-- ==== Sys2Proof/Machine/State.lean ====
section
/-! DEFINITION. The state of the device, as plain data. -/

namespace Sys2Proof.Machine

/-! ## Heads, scene and witness (chapters 4 to 8) -/

/-- The on-chip key of a sprite descriptor (R87). -/
structure SprKey where
  enable : Bool
  last   : Bool
  x      : Nat
  y      : Nat
  h8     : Nat
  affine : Bool
  boxEn  : Bool
  boxH8  : Nat
deriving DecidableEq, Repr

/-- A sprite descriptor, its four words (Table 4-4). -/
structure Sprite where
  index : Nat
  w0 : Nat
  w1 : Nat
  w2 : Nat
  w3 : Nat
deriving DecidableEq, Repr

/-- A read of an OTC object that a fetcher has made and holds for the lines that follow (R79): the mark of its fetcher, block row and address (`Look.by`,
`otcMark`), the length, and the value, none where the read failed. -/
structure OtcRead where
  addr : Nat
  len  : Nat
  val  : Option Nat
deriving DecidableEq, Repr

/-- The evaluation of a line (R83, R84, R87): the sprites accepted for it, and, where the mosaic of the sprite plane takes the line's pixels from another line,
that line and the sprites accepted for it (R124). -/
structure SprEval where
  line  : Nat
  list  : List Sprite
  plane : Option (Int × List Sprite)
deriving DecidableEq, Repr

/-- A palette copy under way (R94): whether it waits for the end of the frame, the next entry's index, the address it comes from, and the beats of eight
entries still to be read. -/
structure PalJob where
  waits : Bool
  entry : Nat
  src   : Nat
  left  : Nat
deriving DecidableEq, Repr

/-- An inline BWR that has issued and waits for the data words it has not written yet (R102): how many, the space, and the next target. -/
structure BeamBwr where
  left : Nat
  pal  : Bool
  next : Nat
deriving DecidableEq, Repr

/-- What a beam sequencer waits for: nothing, its target line, or the pair of a column (R104). -/
inductive BeamWait where
  | none
  | line
  | col (x : Nat)
deriving DecidableEq, Repr

/-- A line in the line store of a head (R154), with the frame it belongs to. -/
structure StoreLine where
  frame : Nat
  line  : Nat
  bytes : List Byte
deriving DecidableEq, Repr

/-- A row sent by a head, until its frame's digest is formed (R163, R174). -/
structure SentRow where
  frame : Nat
  row : Nat
  crc : Nat
  under : Bool
  checked : Bool
  failed : Bool
deriving DecidableEq, Repr

/-- A line packet on the lanes (R150): the frame and line it carries, its start, and whether a slot of the line store holds the line. -/
structure Packet where
  frame : Nat
  line : Nat
  start : Nat
  slot : Bool
deriving DecidableEq, Repr

/-- The DCS commands that a head issues itself (Table 7-2). -/
inductive Dcs where
  | setTearOn
  | setColumnAddress (first last : Nat)
  | setPageAddress (first last : Nat)
  | writeMemoryStart
  | writeMemoryContinue
deriving DecidableEq, Repr

/-- What a head puts on its lanes, in order (R140, R141, R144, R157): LP-11, the deskew burst, a DCS command, the sync-event packets of a video line, the
packet of a line with its bytes, a firmware packet with its bytes, in LP escape mode or not, or a turnaround, with which the bus is the panel's. -/
inductive LaneItem where
  | lp11
  | deskew
  | dcs (c : Dcs)
  | sync
  | line (laneRate : Bool) (packet : List Byte)
  | packet (lp : Bool) (packet : List Byte)
  | turnaround
deriving DecidableEq, Repr

/-- The times of a frame that a flip record gives (R159): its number, Sent and Seen. -/
structure FlipRec where
  frame : Nat
  sent  : Nat
  seen  : Nat
deriving DecidableEq, Repr

/-- A frame whose last row has been checked, as the digest will cover it (R169): the row table then, and what the ring entry reports. -/
structure DigestJob where
  frame : Nat
  table : List Nat
  allValid : Bool
  rows : List SentRow
  full : Bool
  sent : Nat
  seen : Nat
  /-- Whether its log block was abandoned by a write of the log's settings (R175). -/
  gap : Bool
deriving DecidableEq, Repr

_The task:_ All of the data, start to finish: please output it exactly.

_Exercise solution:_
-- ==== Sys2Proof/Machine/State.lean ====
section
/-! DEFINITION. The state of the device, as plain data. -/

namespace Sys2Proof.Machine

/-! ## Heads, scene and witness (chapters 4 to 8) -/

/-- The on-chip key of a sprite descriptor (R87). -/
structure SprKey where
  enable : Bool
  last   : Bool
  x      : Nat
  y      : Nat
  h8     : Nat
  affine : Bool
  boxEn  : Bool
  boxH8  : Nat
deriving DecidableEq, Repr

/-- A sprite descriptor, its four words (Table 4-4). -/
structure Sprite where
  index : Nat
  w0 : Nat
  w1 : Nat
  w2 : Nat
  w3 : Nat
deriving DecidableEq, Repr

/-- A read of an OTC object that a fetcher has made and holds for the lines that follow (R79): the mark of its fetcher, block row and address (`Look.by`,
`otcMark`), the length, and the value, none where the read failed. -/
structure OtcRead where
  addr : Nat
  len  : Nat
  val  : Option Nat
deriving DecidableEq, Repr

/-- The evaluation of a line (R83, R84, R87): the sprites accepted for it, and, where the mosaic of the sprite plane takes the line's pixels from another line,
that line and the sprites accepted for it (R124). -/
structure SprEval where
  line  : Nat
  list  : List Sprite
  plane : Option (Int × List Sprite)
deriving DecidableEq, Repr

/-- A palette copy under way (R94): whether it waits for the end of the frame, the next entry's index, the address it comes from, and the beats of eight
entries still to be read. -/
structure PalJob where
  waits : Bool
  entry : Nat
  src   : Nat
  left  : Nat
deriving DecidableEq, Repr

/-- An inline BWR that has issued and waits for the data words it has not written yet (R102): how many, the space, and the next target. -/
structure BeamBwr where
  left : Nat
  pal  : Bool
  next : Nat
deriving DecidableEq, Repr

/-- What a beam sequencer waits for: nothing, its target line, or the pair of a column (R104). -/
inductive BeamWait where
  | none
  | line
  | col (x : Nat)
deriving DecidableEq, Repr

/-- A line in the line store of a head (R154), with the frame it belongs to. -/
structure StoreLine where
  frame : Nat
  line  : Nat
  bytes : List Byte
deriving DecidableEq, Repr

/-- A row sent by a head, until its frame's digest is formed (R163, R174). -/
structure SentRow where
  frame : Nat
  row : Nat
  crc : Nat
  under : Bool
  checked : Bool
  failed : Bool
deriving DecidableEq, Repr

/-- A line packet on the lanes (R150): the frame and line it carries, its start, and whether a slot of the line store holds the line. -/
structure Packet where
  frame : Nat
  line : Nat
  start : Nat
  slot : Bool
deriving DecidableEq, Repr

/-- The DCS commands that a head issues itself (Table 7-2). -/
inductive Dcs where
  | setTearOn
  | setColumnAddress (first last : Nat)
  | setPageAddress (first last : Nat)
  | writeMemoryStart
  | writeMemoryContinue
deriving DecidableEq, Repr

/-- What a head puts on its lanes, in order (R140, R141, R144, R157): LP-11, the deskew burst, a DCS command, the sync-event packets of a video line, the
packet of a line with its bytes, a firmware packet with its bytes, in LP escape mode or not, or a turnaround, with which the bus is the panel's. -/
inductive LaneItem where
  | lp11
  | deskew
  | dcs (c : Dcs)
  | sync
  | line (laneRate : Bool) (packet : List Byte)
  | packet (lp : Bool) (packet : List Byte)
  | turnaround
deriving DecidableEq, Repr

/-- The times of a frame that a flip record gives (R159): its number, Sent and Seen. -/
structure FlipRec where
  frame : Nat
  sent  : Nat
  seen  : Nat
deriving DecidableEq, Repr

/-- A frame whose last row has been checked, as the digest will cover it (R169): the row table then, and what the ring entry reports. -/
structure DigestJob where
  frame : Nat
  table : List Nat
  allValid : Bool
  rows : List SentRow
  full : Bool
  sent : Nat
  seen : Nat
  /-- Whether its log block was abandoned by a write of the log's settings (R175). -/
  gap : Bool
deriving DecidableEq, Repr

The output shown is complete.